Assigned task:
Your answer must hold only the lines below from the line containing "(hx : x ∉ [Part.glb, Part.flc]) : (drainLog" through the line containing "unfold drainLog; repeat'", each reproduced exactly.

--- Records to process ---

@[simp] theorem drainLog_get (a0 : Nat) (a1 : State) (x : Part)
    (hx : x ∉ [Part.glb, Part.flc]) : (drainLog a0 a1).get x = a1.get x := by
  simp only [List.mem_cons, List.not_mem_nil, or_false, not_or] at hx
  induction a0 generalizing a1 with
  | zero => rfl
  | succ n ih =>
    unfold drainLog; repeat' (first | (with_reducible rfl) | (simp [ih, hx]; done) | (simp (zetaDelta := true) [ih, hx]; done) | extract_lets | split)

@[simp] theorem signalPort_get (p : Nat) (v : Nat) (s : State) (x : Part)
    (hx : x ∉ [Part.hif]) : (signalPort p v s).get x = s.get x := by
  simp only [List.mem_cons, List.not_mem_nil, or_false, not_or] at hx
  unfold signalPort; repeat' (first | (with_reducible rfl) | (simp [hx]; done) | split)

@[simp] theorem signalInst_get (n : Nat) (k : Nat) (s : State) (x : Part)
    (hx : x ∉ [Part.hif]) : (signalInst n k s).get x = s.get x := by
  simp only [List.mem_cons, List.not_mem_nil, or_false, not_or] at hx
  unfold signalInst; repeat' (first | (with_reducible rfl) | (simp [hx]; done) | split)

@[simp] theorem noteEntry_get (n : Nat) (s : State) (x : Part)
    (hx : x ∉ [Part.hif, Part.insts]) : (noteEntry n s).get x = s.get x := by
  simp only [List.mem_cons, List.not_mem_nil, or_false, not_or] at hx
  unfold noteEntry; repeat' (first | (with_reducible rfl) | (simp [hx]; done) | split)

@[simp] theorem ringWrite_get (n : Nat) (bytes : Ring → List Byte) (s : State) (x : Part)
    (hx : x ∉ [Part.hif, Part.mgr, Part.insts, Part.hostMem]) : (ringWrite n bytes s).get x = s.get x := by
  simp only [List.mem_cons, List.not_mem_nil, or_false, not_or] at hx
  unfold ringWrite; repeat' (first | (with_reducible rfl) | (simp [hx]; done) | split)

@[simp] theorem tick_get (s : State) (x : Part)
    (hx : x ∉ [Part.now]) : (tick s).get x = s.get x := by
  simp only [List.mem_cons, List.not_mem_nil, or_false, not_or] at hx
  unfold tick; repeat' (first | (with_reducible rfl) | (simp [hx]; done) | split)

@[simp] theorem mailboxEvent_get (n : Nat) (dir : Nat) (m : Nat) (len : Nat) (word : Nat) (s : State) (x : Part)
    (hx : x ∉ [Part.hif, Part.insts]) : (mailboxEvent n dir m len word s).get x = s.get x := by
  simp only [List.mem_cons, List.not_mem_nil, or_false, not_or] at hx
  unfold mailboxEvent; repeat' (first | (with_reducible rfl) | (simp [hx]; done) | split)

@[simp] theorem countMalformed_get (s : State) (x : Part)
    (hx : x ∉ [Part.hif]) : (countMalformed s).get x = s.get x := by
  simp only [List.mem_cons, List.not_mem_nil, or_false, not_or] at hx
  unfold countMalformed; repeat' (first | (with_reducible rfl) | (simp [hx]; done) | split)

@[simp] theorem settleDrain_get (n : Nat) (s : State) (x : Part)
    (hx : x ∉ [Part.insts]) : (settleDrain n s).get x = s.get x := by
  simp only [List.mem_cons, List.not_mem_nil, or_false, not_or] at hx
  unfold settleDrain; repeat' (first | (with_reducible rfl) | (simp [hx]; done) | split)

@[simp] theorem countLocked_get (s : State) (x : Part)
    (hx : x ∉ [Part.hif]) : (countLocked s).get x = s.get x := by
  simp only [List.mem_cons, List.not_mem_nil, or_false, not_or] at hx
  unfold countLocked; repeat' (first | (with_reducible rfl) | (simp [hx]; done) | split)

@[simp] theorem refuseCfg_get (n : Nat) (slice : Bool) (s : State) (x : Part)
    (hx : x ∉ [Part.hif, Part.insts]) : (refuseCfg n slice s).get x = s.get x := by
  simp only [List.mem_cons, List.not_mem_nil, or_false, not_or] at hx
  unfold refuseCfg; repeat' (first | (with_reducible rfl) | (simp [hx]; done) | split)

@[simp] theorem answerRead_get (bs : List Byte) (s : State) (x : Part)
    (hx : x ∉ [Part.hif]) : (answerRead bs s).get x = s.get x := by
  simp only [List.mem_cons, List.not_mem_nil, or_false, not_or] at hx
  unfold answerRead; repeat' (first | (with_reducible rfl) | (simp [hx]; done) | split)

@[simp] theorem modLatch_get (fn : Nat) (f : Latch → Latch) (s : State) (x : Part)
    (hx : x ∉ [Part.glb]) : (modLatch fn f s).get x = s.get x := by
  simp only [List.mem_cons, List.not_mem_nil, or_false, not_or] at hx
  unfold modLatch; repeat' (first | (with_reducible rfl) | (simp [hx]; done) | split)

@[simp] theorem postMalformed_get (n : Nat) (size : Nat) (s : State) (x : Part)
    (hx : x ∉ [Part.insts]) : (postMalformed n size s).get x = s.get x := by
  simp only [List.mem_cons, List.not_mem_nil, or_false, not_or] at hx
  unfold postMalformed; repeat' (first | (with_reducible rfl) | (simp [hx]; done) | split)

@[simp] theorem refusePost_get (n : Nat) (s : State) (x : Part)
    (hx : x ∉ [Part.insts]) : (refusePost n s).get x = s.get x := by
  simp only [List.mem_cons, List.not_mem_nil, or_false, not_or] at hx
  unfold refusePost; repeat' (first | (with_reducible rfl) | (simp [hx]; done) | split)

@[simp] theorem acceptPost_get (n : Nat) (slot : Nat) (seq : Nat) (seq16 : Nat) (i : Inst) (s : State) (x : Part)
    (hx : x ∉ [Part.tags, Part.insts, Part.acceptCount]) : (acceptPost n slot seq seq16 i s).get x = s.get x := by
  simp only [List.mem_cons, List.not_mem_nil, or_false, not_or] at hx
  unfold acceptPost; repeat' (first | (with_reducible rfl) | (simp [hx]; done) | split)

@[simp] theorem post_get (n : Nat) (slot : Nat) (seq : Nat) (seq16 : Nat) (i : Inst) (s : State) (x : Part)
    (hx : x ∉ [Part.tags, Part.insts, Part.acceptCount]) : (post n slot seq seq16 i s).get x = s.get x := by
  simp only [List.mem_cons, List.not_mem_nil, or_false, not_or] at hx
  unfold post; repeat' (first | (with_reducible rfl) | (simp [hx]; done) | split)

@[simp] theorem grantLock_get (k : Nat) (s : State) (x : Part)
    (hx : x ∉ [Part.locks]) : (grantLock k s).get x = s.get x := by
  simp only [List.mem_cons, List.not_mem_nil, or_false, not_or] at hx
  unfold grantLock; repeat' (first | (with_reducible rfl) | (simp [hx]; done) | split)

@[simp] theorem requestLock_get (k : Nat) (ls : List Lock) (s : State) (x : Part)
    (hx : x ∉ [Part.locks]) : (requestLock k ls s).get x = s.get x := by
  simp only [List.mem_cons, List.not_mem_nil, or_false, not_or] at hx
  unfold requestLock; repeat' (first | (with_reducible rfl) | (simp [hx]; done) | split)

@[simp] theorem markDirty_get (vol : Nat) (allot : Nat) (s : State) (x : Part)
    (hx : x ∉ [Part.flc]) : (markDirty vol allot s).get x = s.get x := by
  simp only [List.mem_cons, List.not_mem_nil, or_false, not_or] at hx
  unfold markDirty; repeat' (first | (with_reducible rfl) | (simp [hx]; done) | split)

@[simp] theorem clearRuns_get (vol : Nat) (first : Nat) (count : Nat) (s : State) (x : Part)
    (hx : x ∉ [Part.flc]) : (clearRuns vol first count s).get x = s.get x := by
  simp only [List.mem_cons, List.not_mem_nil, or_false, not_or] at hx
  unfold clearRuns; repeat' (first | (with_reducible rfl) | (simp [hx]; done) | split)

@[simp] theorem moveRef_get (vol : Nat) (allot : Nat) (sb : Nat) (s : State) (x : Part)
    (hx : x ∉ [Part.flc]) : (moveRef vol allot sb s).get x = s.get x := by
  simp only [List.mem_cons, List.not_mem_nil, or_false, not_or] at hx
  unfold moveRef; repeat' (first | (with_reducible rfl) | (simp [hx]; done) | split)

@[simp] theorem dropRef_get (vol : Nat) (allots : Nat → Bool) (s : State) (x : Part)
    (hx : x ∉ [Part.flc]) : (dropRef vol allots s).get x = s.get x := by
  simp only [List.mem_cons, List.not_mem_nil, or_false, not_or] at hx
  unfold dropRef; repeat' (first | (with_reducible rfl) | (simp [hx]; done) | split)

@[simp] theorem countMoved_get (die : Nat) (s : State) (x : Part)
    (hx : x ∉ [Part.flc]) : (countMoved die s).get x = s.get x := by
  simp only [List.mem_cons, List.not_mem_nil, or_false, not_or] at hx
  unfold countMoved; repeat' (first | (with_reducible rfl) | (simp [hx]; done) | split)

@[simp] theorem pinReads_get (vol : Nat) (allot : Nat) (sb : Nat) (s : State) (x : Part)
    (hx : x ∉ [Part.flc]) : (pinReads vol allot sb s).get x = s.get x := by
  simp only [List.mem_cons, List.not_mem_nil, or_false, not_or] at hx
  unfold pinReads; repeat' (first | (with_reducible rfl) | (simp [hx]; done) | split)

@[simp] theorem applyVisible_get (e : JEnt) (s : State) (x : Part)
    (hx : x ∉ [Part.flc]) : (applyVisible e s).get x = s.get x := by
  simp only [List.mem_cons, List.not_mem_nil, or_false, not_or] at hx
  unfold applyVisible; repeat' (first | (with_reducible rfl) | (simp [hx]; done) | (simp (zetaDelta := true) [hx]; done) | extract_lets | split)

@[simp] theorem appendVisible_get (es : List JEnt) (s : State) (x : Part)
    (hx : x ∉ [Part.flc]) : (appendVisible es s).get x = s.get x := by
  simp only [List.mem_cons, List.not_mem_nil, or_false, not_or] at hx
  unfold appendVisible; repeat' (first | (with_reducible rfl) | (simp [hx]; done) | split)

@[simp] theorem applyDurable_get (e : JEnt) (s : State) (x : Part)
    (hx : x ∉ [Part.glb, Part.flc]) : (applyDurable e s).get x = s.get x := by
  simp only [List.mem_cons, List.not_mem_nil, or_false, not_or] at hx
  unfold applyDurable; repeat' (first | (with_reducible rfl) | (simp [hx]; done) | split)

@[simp] theorem applyGroup_get (g : Group) (s : State) (x : Part)
    (hx : x ∉ [Part.glb, Part.flc]) : (applyGroup g s).get x = s.get x := by
  simp only [List.mem_cons, List.not_mem_nil, or_false, not_or] at hx
  unfold applyGroup; repeat' (first | (with_reducible rfl) | (simp [hx]; done) | split)

@[simp] theorem addGroup_get (held : Bool) (es : List JEnt) (acc : State × List Nat) (x : Part)
    (hx : x ∉ [Part.flc, Part.fresh]) : (addGroup held es acc).1.get x = acc.1.get x := by
  simp only [List.mem_cons, List.not_mem_nil, or_false, not_or] at hx
  obtain ⟨s, ids⟩ := acc
  cases held <;> simp [addGroup, hx]

@[simp] theorem trimBlocks_get (held : Bool) (v : Nat) (lba : Nat) (n : Nat) (s : State) (x : Part)
    (hx : x ∉ [Part.flc, Part.fresh]) : (trimBlocks held v lba n s).1.get x = s.get x := by
  simp only [List.mem_cons, List.not_mem_nil, or_false, not_or] at hx
  unfold trimBlocks
  extract_lets lo hi zeros acc1 acc2
  have hz : ∀ a k acc, (zeros a k acc).1.get x = acc.1.get x := by
    intro a k acc
    simp only [zeros]
    split
    · simp
    · split <;> simp [hx]
  have h2 : acc2.1.get x = s.get x := by
    simp only [acc2, acc1]
    split <;> simp [hz, hx]
  split <;> simp [hz, h2]

@[simp] theorem writeBlocks_get (held : Bool) (compress : Bool) (margin : Nat) (v : Nat) (lba : Nat) (n : Nat) (bs : List Byte) (s : State) (x : Part)
    (hx : x ∉ [Part.flc, Part.fresh]) : (writeBlocks held compress margin v lba n bs s).1.get x = s.get x := by
  simp only [List.mem_cons, List.not_mem_nil, or_false, not_or] at hx
  unfold writeBlocks
  generalize unitPieces lba n = l
  suffices hs : ∀ acc : State × List Nat, acc.1.get x = s.get x →
      (l.foldl (fun acc p => match vol? acc.1 v with
        | none => acc
        | some u => addGroup held (unitGroup acc.1 v u compress margin p.1 p.2 (bs.drop (blockBytes * (p.1 - lba)))) acc)
        acc).1.get x = s.get x from hs (s, []) rfl
  induction l with
  | nil => exact fun acc h => h
  | cons y ys ih =>
    intro acc ha
    simp only [List.foldl_cons]
    refine ih _ ?_
    split
    · exact ha
    · rw [addGroup_get _ _ _ _ (by simp [hx])]; exact ha

@[simp] theorem announcePoison_get (v : Nat) (access : Nat) (first : Nat) (count : Nat) (s : State) (x : Part)
    (hx : x ∉ [Part.glb, Part.flc, Part.insts]) : (announcePoison v access first count s).get x = s.get x := by
  simp only [List.mem_cons, List.not_mem_nil, or_false, not_or] at hx
  unfold announcePoison; repeat' (first | (with_reducible rfl) | (simp [hx]; done) | split)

---

Response below:
    (hx : x ∉ [Part.glb, Part.flc]) : (drainLog a0 a1).get x = a1.get x := by
  simp only [List.mem_cons, List.not_mem_nil, or_false, not_or] at hx
  induction a0 generalizing a1 with
  | zero => rfl
  | succ n ih =>
    unfold drainLog; repeat' (first | (with_reducible rfl) | (simp [ih, hx]; done) | (simp (zetaDelta := true) [ih, hx]; done) | extract_lets | split)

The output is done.